In 1995, GATT evolved into the World Trade Organization (WTO). In 1999, Communist China, which had seen explosive economic growth since the death of Mao Zedong in 1976, was admitted to the WTO. It was hoped that by being allowed to join the club, China would follow the rules. It has not. It has been guilty of massive theft of intellectual property as well as other nefarious trade policies as it made exports the centerpiece of its economy.

GATT was arguably the most successful diplomatic effort in world history. As noted, in 1932, global trade had amounted to $12 billion. By 2023 it had grown to $23 trillion. In other words, global trade, in constant dollars, has multiplied more than 80 times in 80 years.

To see an example of how much this has changed the world, look at the labels on your clothes. In 1947, they would mostly have been made in Manhattan’s Garment District and in other such centers of the American clothing industry. Today they are made in such places as Bangladesh, Nicaragua, and Cambodia. These countries have a large comparative advantage in clothing manufacturing—which is labor intensive but not capital intensive—thanks to their very low semi-skilled labor costs. And while the wages of these countries are very low compared with American wages even today, they are a lot more than what these people were earning two generations ago. In 1950, according to the World Bank, 62.12 percent of the world’s population was living in extreme poverty. In 2017, the percentage had fallen to 9.18 percent.

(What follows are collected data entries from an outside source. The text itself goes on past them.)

-- ==== Sys2Proof/Machine/Sequence.lean ====
section
/-! DEFINITION. What the spec says of sequences of steps (spec 45_sequence_laws, 40_xorshift128 R63, 41_xorshift128plus R78), as pure functions of one engine's registers and one engine's wires, for statements to compare the machine with. -/

namespace Sys2Proof.Machine

/-- The registers of `XS128` after reset and `k` `NEXT`s. -/
def xs128After : Nat → Xs128Regs
  | 0 => .seed
  | k + 1 => (xs128After k).advance

/-- `o(k + 1)` of `XS128` (R100): the word the `(k+1)`-th `NEXT` after a reset returns. -/
def xs128Output (k : Nat) : Word32 := (xs128After k).output

/-- The registers of `XS128P` after reset and `k` `NEXT`s. -/
def xs128pAfter : Nat → Xs128pRegs
  | 0 => .seed
  | k + 1 => (xs128pAfter k).advance

/-- `o(k + 1)` of `XS128P` (R100). -/
def xs128pOutput (k : Nat) : Word64 := (xs128pAfter k).output

/-- A stand-alone `XS128` engine on its own wires, step by step: its final registers and the words it returns (R48, R98). -/
def xs128Column : List Pins → Xs128Regs → Xs128Regs × List Word32
  | [], r => (r, [])
  | p :: ps, r =>
    if p.rst then xs128Column ps .seed
    else if p.next = 1#1 then ((xs128Column ps r.advance).1, r.output :: (xs128Column ps r.advance).2)
    else xs128Column ps r

/-- A stand-alone `XS128P` engine on its own wires (R48, R98). -/
def xs128pColumn : List Pins → Xs128pRegs → Xs128pRegs × List Word64
  | [], r => (r, [])
  | p :: ps, r =>
    if p.rst then xs128pColumn ps .seed
    else if p.next = 1#1 then ((xs128pColumn ps r.advance).1, r.output :: (xs128pColumn ps r.advance).2)
    else xs128pColumn ps r

/-- What one engine's wires carry over a list of steps. -/
def column (e : Engine) (cs : List CoreInputs) : List Pins := cs.map (·.pins e)

/-- A column without its `HOLD` steps (R97). -/
def withoutHolds (ps : List Pins) : List Pins := ps.filter (fun p => !p.isHold)

/-- How many `NEXT`s a column requests. -/
def nextCount (ps : List Pins) : Nat := ps.countP Pins.isNext

end Sys2Proof.Machine
end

Never in human history has poverty fallen so far so fast. No small part of that triumph has been the lowering of trade barriers, first and foremost tariffs.

To be sure, not all of this enormous increase in world trade is due to GATT. One of the most important, if perhaps least exciting, inventions of the 20th century was the shipping container. It not only greatly reduced turnaround times because ships could be loaded and unloaded much more quickly, but it also eliminated, almost entirely, the enormous dockside pilferage that had been a chronic problem in all the world’s major ports.

***

One of the provisions agreed to by the U.S. in the early GATT negotiations following World War II was differential tariffs: the U.S. lowered its tariffs more than its trading partners did. Again, the purpose of this was to speed the economic rebuilding of allies and former enemies who had suffered devastation during the war. But World War II has now been over for 80 years. The economic recovery of Western Europe and the Far East has long since been accomplished. Yet the differential tariffs in many cases are still in existence.

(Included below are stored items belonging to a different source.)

/-- A step is refused exactly when no engine has a run in it: neither has had its first reset, and neither has it in this
step (70_reset_and_hazards R129; that a refused run has no reset is the model's choice, notes/assumptions/5). -/
def Obligations.OnlyStepsWithoutARunAreRefused : Prop :=
  ∀ (s : State) (r : Refusal), step s = .refused r ↔
    r = .noRunBegun ∧
    s.isStarted .xs128 = false ∧ (s.xs128 = .unstarted → s.fetchInputs.xs128.rst = false) ∧
    s.isStarted .xs128p = false ∧ (s.xs128p = .unstarted → s.fetchInputs.xs128p.rst = false)

/-- R106: no operation of an engine raises anything, on any state of the engine, and none faults on any state at all; no
step faults. (Before its first reset an engine has no state, R129.) -/
def Obligations.NoOperationRaisesAnything : Prop :=
  (∀ (i : Instr) (s : State), s.isStarted i.engine = true → ∃ t, exec i s = .next t) ∧
  (∀ (i : Instr) (s : State) (r : Fault), exec i s ≠ .fault r) ∧ (∀ (s : State) (r : Fault), step s ≠ .fault r)

/-- In every step, whatever the registers hold, the selected operations complete (60_exceptions section 6), if each
engine's run has begun or begins in it. Once both have begun that is always so. A running engine goes on whatever the
other one does or is (45_sequence_laws section 3). -/
def Obligations.EveryStepCompletes : Prop :=
  (∀ s : State, s.Ready → ∃ t, step s = .next t ∧ t.Running) ∧ (∀ s : State, s.Running → s.Ready) ∧
  (∀ s : State, s.isStarted .xs128 = true ∨ s.isStarted .xs128p = true → ∃ t, step s = .next t)

/-- A run has no end of its own (70_reset_and_hazards R132): each engine whose run has begun runs on, for any number of
steps. (Beyond the pending wires the steps are `HOLD`, the model's choice, notes/assumptions/2.) -/
def Obligations.RunsNeverEnd : Prop :=
  ∀ (n : Nat) (s : State), s.isStarted .xs128 = true ∨ s.isStarted .xs128p = true →
    ∃ t, runSteps n s = .next t ∧ t.pending = s.pending.drop n ∧
      ∀ e : Engine, s.isStarted e = true → t.isStarted e = true

/-! ### The output ports and the observation -/

/-- R57: in a step of an engine's run `out_valid` is 1 exactly if the step performs `NEXT`, and `out` is then the word
computed from the pre-state. In any other step there is no word. The words the requester has are those it had and the word
on `out`, if `out_valid` is 1. -/
def Obligations.OutputPortsShowTheCall : Prop :=
  (∀ (s : State) (c : CoreInputs) (rest : List CoreInputs), s.pending = c :: rest → s.xs128.hasRun c.xs128.rst = true →
    ∃ t e, step s = .next t ∧ t.xs128 = .started e ∧
      (e.outValid = true ↔ c.xs128.rst = false ∧ c.xs128.next = 1#1) ∧
      (e.outValid = true → ∃ a, s.xs128 = .started a ∧ e.out = some a.regs.advance.w) ∧
      (e.outValid = false → e.out = none) ∧ e.returned = s.words128 ++ e.out.toList) ∧
  (∀ (s : State) (c : CoreInputs) (rest : List CoreInputs), s.pending = c :: rest → s.xs128p.hasRun c.xs128p.rst = true →
    ∃ t e, step s = .next t ∧ t.xs128p = .started e ∧
      (e.outValid = true ↔ c.xs128p.rst = false ∧ c.xs128p.next = 1#1) ∧
      (e.outValid = true → ∃ b, s.xs128p = .started b ∧ e.out = some (b.regs.advance.s0 + b.regs.advance.s1)) ∧
      (e.outValid = false → e.out = none) ∧ e.returned = s.words128p ++ e.out.toList)

/-- The requester receives the words in order, none reordered, duplicated or lost: a step appends exactly the word on
`out`, if any (20_memory R37; the two fields are the model's own, notes/assumptions/3, 4). -/
def Obligations.WordsArriveInOrder : Prop :=
  (∀ (s t : State) (e : Xs128), step s = .next t → t.xs128 = .started e →
    e.returned = s.words128 ++ e.out.toList ∧ t.words128 = e.returned) ∧
  (∀ (s t : State) (e : Xs128p), step s = .next t → t.xs128p = .started e →
    e.returned = s.words128p ++ e.out.toList ∧ t.words128p = e.returned)

/-- Only `NEXT` and reset write a register, and only their own engine's (10_state R17); and a run begins with nothing but
the engine's reset. -/
def Obligations.OnlyNextAndResetWriteRegisters : Prop :=
  (∀ (i : Instr) (s t : State), exec i s = .next t →
    (i.engine ≠ .xs128 → t.xs128 = s.xs128) ∧ (i.engine ≠ .xs128p → t.xs128p = s.xs128p) ∧
    (i = .xs128Hold → ∃ a e, s.xs128 = .started a ∧ t.xs128 = .started e ∧ e.regs = a.regs) ∧
    (i = .xs128pHold → ∃ b e, s.xs128p = .started b ∧ t.xs128p = .started e ∧ e.regs = b.regs)) ∧
  (∀ (s t : State) (a : Xs128), step s = .next t → s.xs128 = .started a → ∃ e, t.xs128 = .started e ∧
    (e.regs ≠ a.regs → s.fetchInputs.xs128.rst = true ∨ s.fetchInputs.xs128.next = 1#1)) ∧
  (∀ (s t : State) (b : Xs128p), step s = .next t → s.xs128p = .started b → ∃ e, t.xs128p = .started e ∧
    (e.regs ≠ b.regs → s.fetchInputs.xs128p.rst = true ∨ s.fetchInputs.xs128p.next = 1#1)) ∧
  (∀ s t : State, step s = .next t →
    (s.isStarted .xs128 = false → t.isStarted .xs128 = true → s.fetchInputs.xs128.rst = true) ∧
    (s.isStarted .xs128p = false → t.isStarted .xs128p = true → s.fetchInputs.xs128p.rst = true))

/-! ### Facts of the recurrences -/

/-- R64: the state map of `XS128.NEXT` is a bijection with the inverse the rule writes out, sends no non-zero state to
zero, and reaches the seed from the one state the rule names. -/
def Obligations.Xs128StepIsBijective : Prop :=
  (∀ r : Xs128Regs, r.advance.retreat = r) ∧ (∀ r : Xs128Regs, r.retreat.advance = r) ∧
  Function.Bijective Xs128Regs.advance ∧
  (∀ r : Xs128Regs, r.retreat =
    (let u := r.w ^^^ r.z ^^^ (r.z >>> 19)
     let t := u ^^^ (u >>> 8) ^^^ (u >>> 16) ^^^ (u >>> 24)
     { x := t ^^^ (t <<< 11) ^^^ (t <<< 22), y := r.x, z := r.y, w := r.z })) ∧
  (∀ r : Xs128Regs, r ≠ .zero → r.advance ≠ .zero) ∧
  Xs128Regs.seed.retreat = { x := 0x92911A0E, y := 0x075BCD15, z := 0x159A55E5, w := 0x1F123BB5 }

/-- R79: the state map of `XS128P.NEXT` is a bijection with the inverse the rule writes out. -/
def Obligations.Xs128pStepIsBijective : Prop :=
  (∀ r : Xs128pRegs, r.advance.retreat = r) ∧ (∀ r : Xs128pRegs, r.retreat.advance = r) ∧
  Function.Bijective Xs128pRegs.advance ∧
  (∀ r : Xs128pRegs, r.retreat =
    (let v := r.s1 ^^^ r.s0 ^^^ (r.s0 >>> 5)
     let x1 := v ^^^ (v >>> 18) ^^^ (v >>> 36) ^^^ (v >>> 54)
     { s0 := x1 ^^^ (x1 <<< 23) ^^^ (x1 <<< 46), s1 := r.s0 })) ∧
  (∀ r : Xs128pRegs, r ≠ .zero → r.advance ≠ .zero) ∧
  Xs128pRegs.seed.retreat = { s0 := 0xFD869D8B819F70FF, s1 := 0x000000AD01A98A79 }

/-- R65: `XS128.NEXT` is linear over the two-element field, state and output. -/
def Obligations.Xs128StepIsLinear : Prop :=
  ∀ a b : Xs128Regs, (a.xorWith b).advance = a.advance.xorWith b.advance ∧
    (a.xorWith b).output = a.output ^^^ b.output

/-- R80: the state map of `XS128P.NEXT` is linear, its output is not, and the first output from the seed whose exact sum
overflows is the fourth. -/
def Obligations.Xs128pStateMapIsLinear : Prop :=
  (∀ a b : Xs128pRegs, (a.xorWith b).advance = a.advance.xorWith b.advance) ∧
  (∃ a b : Xs128pRegs, (a.xorWith b).output ≠ a.output ^^^ b.output) ∧
  ((xs128pAfter 0).lostCarry = false ∧ (xs128pAfter 1).lostCarry = false ∧ (xs128pAfter 2).lostCarry = false ∧
    (xs128pAfter 3).lostCarry = true) ∧
  xs128pAfter 4 = { s0 := 0xAD9B86261572903B, s1 := 0xEBD504C4A6E6BED1 } ∧
  (xs128pAfter 4).s0.toNat + (xs128pAfter 4).s1.toNat = 0x199708AEABC594F0C ∧
  xs128pOutput 3 = 0x99708AEABC594F0C

/-- R24, R25: the all-zero state of each engine is a fixed point of its `NEXT` with output 0, an instruction like any
other on it, and no non-zero state leads to it. -/
def Obligations.ZeroStatesAreIsolatedFixedPoints : Prop :=
  (∀ (s : State) (a : Xs128), s.xs128 = .started a →
    ∃ t e, exec .xs128Next s = .next t ∧ t.xs128 = .started e ∧
    (a.regs = .zero → e.regs = .zero ∧ e.out = some 0) ∧ (a.regs ≠ .zero → e.regs ≠ .zero)) ∧
  (∀ (s : State) (b : Xs128p), s.xs128p = .started b →
    ∃ t e, exec .xs128pNext s = .next t ∧ t.xs128p = .started e ∧
    (b.regs = .zero → e.regs = .zero ∧ e.out = some 0) ∧ (b.regs ≠ .zero → e.regs ≠ .zero))

/-- R94: whatever the host does from reset on, in as many steps as it likes, neither engine is ever in its all-zero
state. -/
def Obligations.ZeroStateIsNeverReached : Prop :=
  ∀ (cs : List CoreInputs) (n : Nat), n ≤ cs.length →
    ∃ t a b, runSteps n { State.reset with pending := cs } = .next t ∧
      t.xs128 = .started a ∧ a.regs ≠ .zero ∧ t.xs128p = .started b ∧ b.regs ≠ .zero

/-- R63: with `o 0` to `o 3` the seed, the states and outputs of `XS128` are the stretches of the one sequence the
recurrence gives. (`o n` is the rule's `o(n - 3)`.) -/
def Obligations.Xs128OutputsObeyTheRecurrence : Prop :=
  ∀ o : Nat → Word32, o 0 = 123456789 → o 1 = 362436069 → o 2 = 521288629 → o 3 = 88675123 →
    (∀ n, o (n + 4) =
      (let T := o n ^^^ (o n <<< 11)
       o (n + 3) ^^^ (o (n + 3) >>> 19) ^^^ T ^^^ (T >>> 8))) →
    ∀ k, xs128After k = { x := o k, y := o (k + 1), z := o (k + 2), w := o (k + 3) } ∧ xs128Output k = o (k + 4)

/-- R78: with `v 0`, `v 1` the seed, the states of `XS128P` are the stretches of the one sequence the recurrence gives,
and each output is a sum of neighbours that never enters a state. (`v n` is the rule's `v(n - 1)`.) -/
def Obligations.Xs128pOutputsObeyTheRecurrence : Prop :=
  ∀ v : Nat → Word64, v 0 = 743057230457 → v 1 = 4055030262322907474 →
    (∀ n, v (n + 2) =
      (let X := v n ^^^ (v n <<< 23)
       X ^^^ v (n + 1) ^^^ (X >>> 18) ^^^ (v (n + 1) >>> 5))) →
    ∀ k, xs128pAfter k = { s0 := v k, s1 := v (k + 1) } ∧ xs128pOutput k = v (k + 1) + v (k + 2)

/-! ### Laws of whole runs -/

/-- Headline: the lockstep machine of two engines is exactly two stand-alone engines: an engine whose run has begun goes on
as a stand-alone one does on its own column of the host's wires, for any number of steps and any wires, whatever the other
engine does or is. (For steps beyond the pending wires the column is at its end and the engine holds, the model's choice,
notes/assumptions/2.) -/
def Obligations.CoreIsTwoStandAloneEngines : Prop :=
  (∀ (n : Nat) (s : State) (a : Xs128), s.xs128 = .started a →
    ∃ t e, runSteps n s = .next t ∧ t.xs128 = .started e ∧
      e.regs = (xs128Column (column .xs128 (s.pending.take n)) a.regs).1 ∧
      e.returned = a.returned ++ (xs128Column (column .xs128 (s.pending.take n)) a.regs).2) ∧
  (∀ (n : Nat) (s : State) (b : Xs128p), s.xs128p = .started b →
    ∃ t e, runSteps n s = .next t ∧ t.xs128p = .started e ∧
      e.regs = (xs128pColumn (column .xs128p (s.pending.take n)) b.regs).1 ∧
      e.returned = b.returned ++ (xs128pColumn (column .xs128p (s.pending.take n)) b.regs).2)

The U.S., for instance, has a 2.5 percent tariff on cars imported from Germany, while Germany has a ten percent tariff on American cars. In addition, Germany’s value-added tax is remitted on exports but charged on imports. As a result, while the logos of Mercedes-Benz, BMW, and Volkswagen are seen all over American roads, those of Ford and General Motors are a rare sight in Germany. And China, as already noted, is far worse, a world outlier, in terms of its nefarious trade policies.

President Trump wants to level this playing field. To do so, he has started what some are calling a trade war and others are calling the greatest example of “the art of the deal” in history. We will have to wait and see how it plays out.